Three days of sweat and swearing.
Three nights of mosquitoes and raking the earth with her fingernails to try to dislodge the metal post to which her wrists
were tied.
Once in every hour, day and night, the sentry outside marched in to ensure she was still tied up and that the metal stake
was secure. The first time he walked in with a sledgehammer that dwarfed his fragile physique, she thought he had come to
kill her, to pound her brains out in the dirt. But the blows were for the stake, not her head, driving it firmly back into
place while he shouted at her in Japanese for loosening it.
They had put her in a green tent erected in the clearing where the Kennel used to stand before it was bombed. It was stifling
and airless, with barely enough room for a person to stand. Not that she could rise from her knees. Her wrists were tethered
to the stake at ground level, looped through holes bored in it with no more than an arm’s length of free rope. Enough to allow
her to reach the bucket that was emptied at the end of each day, or to lift to her mouth the single mug of fish broth that
she was given at dawn every morning. A tin mug of water arrived at midday, and another at sunset. That was it.
Three days.
Of sweat. Of tears. Of rage.
The fear was always there, so solid and real that it became a companion to her, one she loathed and taunted and derided to
see how much punishment it could take before it slapped her in the face and brought her weeping to her knees. And all the
time she pictured Fitzpayne’s indifferent face swirling through her mind.
You betrayed me. You betrayed my son.
Her lips formed the words, but she put her hand over her mouth to keep them in. She rested her forehead on the ground and
replayed each scene through her mind: Fitz laughing with her on the boat, Fitz teaching Teddy to fish and tie knots, Fitz
asking
Do you know what it is to die of loneliness?
His lips warm and demanding on her breasts. She scoured each scene, seeking clues until her thoughts grew weary and wavering.

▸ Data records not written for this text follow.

section
/-!
O30: jobs launched, admitted and cancelled (R308 to R311, R329, R502, R639).
-/
namespace Sys2Proof.Machine
open Sys2Proof

/-! ### JOB_LAUNCH -/

/-- JOB_LAUNCH with a good descriptor whose records are read (R308 to R310). -/
theorem exec_jobLaunch_at {s t u : State} {fn k : Nat} {h : HostIn} {c : Cmd} {bs tb mb : List Byte} {w : Nat → Nat} {tasks : List Task}
    {maps : List (List Nat)} {sigs : List Nat} {gal : Option Nat} {g : Option Gallery} (he : s.entryPayAt fn k 1 128 h c bs t)
    (hw : w = (fun i => (words bs).getD i 0)) (h31 : bits (w 0) 31 25 = 0) (h15 : bits (w 0) 15 7 = 0) (h7 : bits (w 1) 7 6 = 0)
    (h14 : bits (w 1) 31 14 = 0) (hz : ∀ i, i < 10 → w (6 + i) = 0) (htc1 : 1 ≤ bits (w 0) 24 16) (htc2 : bits (w 0) 24 16 ≤ 256)
    (hsc : bits (w 1) 5 0 ≤ 32) (hmc : bits (w 1) 13 8 ≤ 32) (htp : (w 2 + 2 ^ 32 * w 3) % 64 = 0) (hmp : (w 4 + 2 ^ 32 * w 5) % 64 = 0)
    (hsigs : sigs = (List.range (bits (w 1) 5 0)).map (fun i => bits (w (16 + i / 2)) (16 * (i % 2) + 15) (16 * (i % 2))))
    (hlt : ∀ i, i < 32 → bits (w (16 + i / 2)) (16 * (i % 2) + 15) (16 * (i % 2)) < 16384) (hfs : ∀ n, n ∈ sigs → u.fnSignal fn n = true)
    (htb : t.payload c h (w 2 + 2 ^ 32 * w 3) (64 * bits (w 0) 24 16) = .ok tb)
    (hmb : t.payload c h (w 4 + 2 ^ 32 * w 5) (16 * bits (w 1) 13 8) = .ok mb)
    (hu : u = (t.acctPay c (w 2 + 2 ^ 32 * w 3) (64 * bits (w 0) 24 16)).acctPay c (w 4 + 2 ^ 32 * w 5) (16 * bits (w 1) 13 8))
    (htasks : tasks = (List.range (bits (w 0) 24 16)).map (fun i => { words := words ((tb.drop (64 * i)).take 64), readyGc := u.gc }))
    (hmaps : maps = (List.range (bits (w 1) 13 8)).map (fun i => words ((mb.drop (16 * i)).take 16)))
    (hgal : (bit (w 0) 5 = false ∧ gal = none ∧ g = none)
      ∨ (bit (w 0) 5 = true ∧ fn ≠ 0 ∧ gal = some (bits (w 0) 4 0) ∧ ∃ x, g = some x ∧ u.gallery? (bits (w 0) 4 0) = g ∧ x.tenant = fn))
    (hok : ∀ i x, tasks[i]? = some x → x.ok i g = true ∧ u.rangesClear g x = true ∧ (x.phases = 0 ∨ u.feature 10 = true))
    (hmok : ∀ m, m ∈ maps → mapOk m = true) :
    exec (.jobLaunch fn k h) s = .next (
      if (match g with | some g => g.broken | none => false) then
        (u.admitJob c (c.slot.getD 0) { u.newJob c with gallery := gal, noSuspend := bit (w 0) 6, sigs := sigs, tasks := tasks, maps := maps }).stopJob
          (some (c.slot.getD 0)) .memUncorrectable 0
      else u.admitJob c (c.slot.getD 0) { u.newJob c with gallery := gal, noSuspend := bit (w 0) 6, sigs := sigs, tasks := tasks, maps := maps }) := by
  have hf := he.1.1
  have hk := he.1.2.1
  have hz' : (List.range 10).all (fun i => w (6 + i) == 0) = true :=
    List.all_eq_true.mpr fun i hi => by rw [hz i (List.mem_range.mp hi)]; rfl
  have hhalf : ((List.range 32).map (fun i => bits (w (16 + i / 2)) (16 * (i % 2) + 15) (16 * (i % 2)))).all (fun n => decide (n < 16384)) = true := by
    refine List.all_eq_true.mpr fun n hn => ?_
    obtain ⟨i, hi, rfl⟩ := List.mem_map.mp hn
    exact decide_eq_true (hlt i (List.mem_range.mp hi))
  have htake : ((List.range 32).map (fun i => bits (w (16 + i / 2)) (16 * (i % 2) + 15) (16 * (i % 2)))).take (bits (w 1) 5 0) = sigs := by
    rw [← List.map_take, List.take_range, Nat.min_eq_left hsc, hsigs]
  have hgal' : (if bit (w 0) 5 = true then some (bits (w 0) 4 0) else none) = gal := by
    rcases hgal with ⟨h5, rfl, -⟩ | ⟨h5, -, rfl, -⟩ <;> simp [h5]
  have hg : (if bit (w 0) 5 = true then u.gallery? (bits (w 0) 4 0) else none) = g := by
    rcases hgal with ⟨h5, -, rfl⟩ | ⟨h5, -, -, x, -, hx, -⟩
    · exact if_neg (Bool.eq_false_iff.mp h5)
    · exact (if_pos h5).trans hx
  have hfn : ¬ (fn = 0 ∧ bit (w 0) 5 = true) := by
    rcases hgal with ⟨h5, -, -⟩ | ⟨-, h0, -⟩
    · exact fun h => absurd h.2 (Bool.eq_false_iff.mp h5)
    · exact fun h => h0 h.1
  have hgok : (match (generalizing := false) g with | some g => g.tenant == fn | none => !bit (w 0) 5) = true := by
    rcases hgal with ⟨h5, -, rfl⟩ | ⟨-, -, -, x, rfl, -, hx⟩
    · exact congrArg Bool.not h5
    · exact beq_iff_eq.mpr hx
  have htok : tasks.zipIdx.all (fun (t, i) => t.ok i g && u.rangesClear g t) = true := by
    refine List.all_eq_true.mpr ?_
    rintro ⟨x, i⟩ hx
    obtain ⟨h1, h2, -⟩ := hok i x (List.mem_zipIdx_iff_getElem?.mp hx)
    simp [h1, h2]
  have hfeat : (tasks.any (fun t => t.phases != 0) && !u.feature 10) = false := by
    cases h10 : u.feature 10
    · rw [Bool.not_false, Bool.and_true, List.any_eq_false]
      intro x hx
      obtain ⟨i, hi⟩ := List.mem_iff_getElem?.mp hx
      obtain ⟨-, -, h | h⟩ := hok i x hi
      · simp [h]
      · simp [h10] at h
    · exact Bool.and_false _
  have hshape : (bits (w 0) 15 7 == 0 && bits (w 0) 31 25 == 0 && bits (w 1) 7 6 == 0 && bits (w 1) 31 14 == 0
      && (List.range 10).all (fun i => w (6 + i) == 0) && decide (1 ≤ bits (w 0) 24 16) && decide (bits (w 0) 24 16 ≤ 256)
      && decide (bits (w 1) 5 0 ≤ 32) && decide (bits (w 1) 13 8 ≤ 32) && (w 2 + 2 ^ 32 * w 3) % 64 == 0 && (w 4 + 2 ^ 32 * w 5) % 64 == 0
      && ((List.range 32).map (fun i => bits (w (16 + i / 2)) (16 * (i % 2) + 15) (16 * (i % 2)))).all (fun n => decide (n < 16384))) = true := by
    rw [h31, h15, h7, h14, hz', htp, hmp, hhalf, decide_eq_true htc1, decide_eq_true htc2, decide_eq_true hsc, decide_eq_true hmc]
    rfl
  have hsok : sigs.all (fun n => u.fnSignal fn n) = true := List.all_eq_true.mpr hfs
  have hmapok : maps.all mapOk = true := List.all_eq_true.mpr hmok
  subst hw htasks hmaps
  dsimp only at *
  refine congrArg Host.Outcome.next ((if_neg (by simp [hf])).trans ?_)
  rw [Nat.mod_eq_of_lt hk]
  refine (State.executePay_at _ he (by decide)).trans ?_
  dsimp only
  refine (if_neg hfn).trans ((if_neg (by rw [hshape]; decide)).trans ?_)
  rw [htb, hmb]
  dsimp only
  rw [← hu, hg, htake, hgal']
  refine (if_neg ?_).trans ((if_neg (by rw [hfeat]; decide)).trans rfl)
  simp only [htok, hsok, hmapok, Bool.not_true, Bool.or_false, Bool.not_eq_true, Bool.not_eq_false']
  exact hgok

Captive inside the tent, Connie began to think of Sho; to question why Fitz would utter his name. Sleepless and hungry, her
mind started to play tricks, and after three days of isolation she heard his voice. She was lying on the earthen floor in
a pool of sweat, picking scabs from the insect bites on her arm, when she heard him say quite distinctly in English, ‘Constance
Hadley is a dangerous woman. Beware of her. She is like that spider that kills its chosen lover after mating.’
Connie sat up. She wanted to rip off her ears, to banish the sound of his voice from her head.
‘Sho,’ she shouted at the dripping walls of the tent, ‘if you are here, this must be hell.’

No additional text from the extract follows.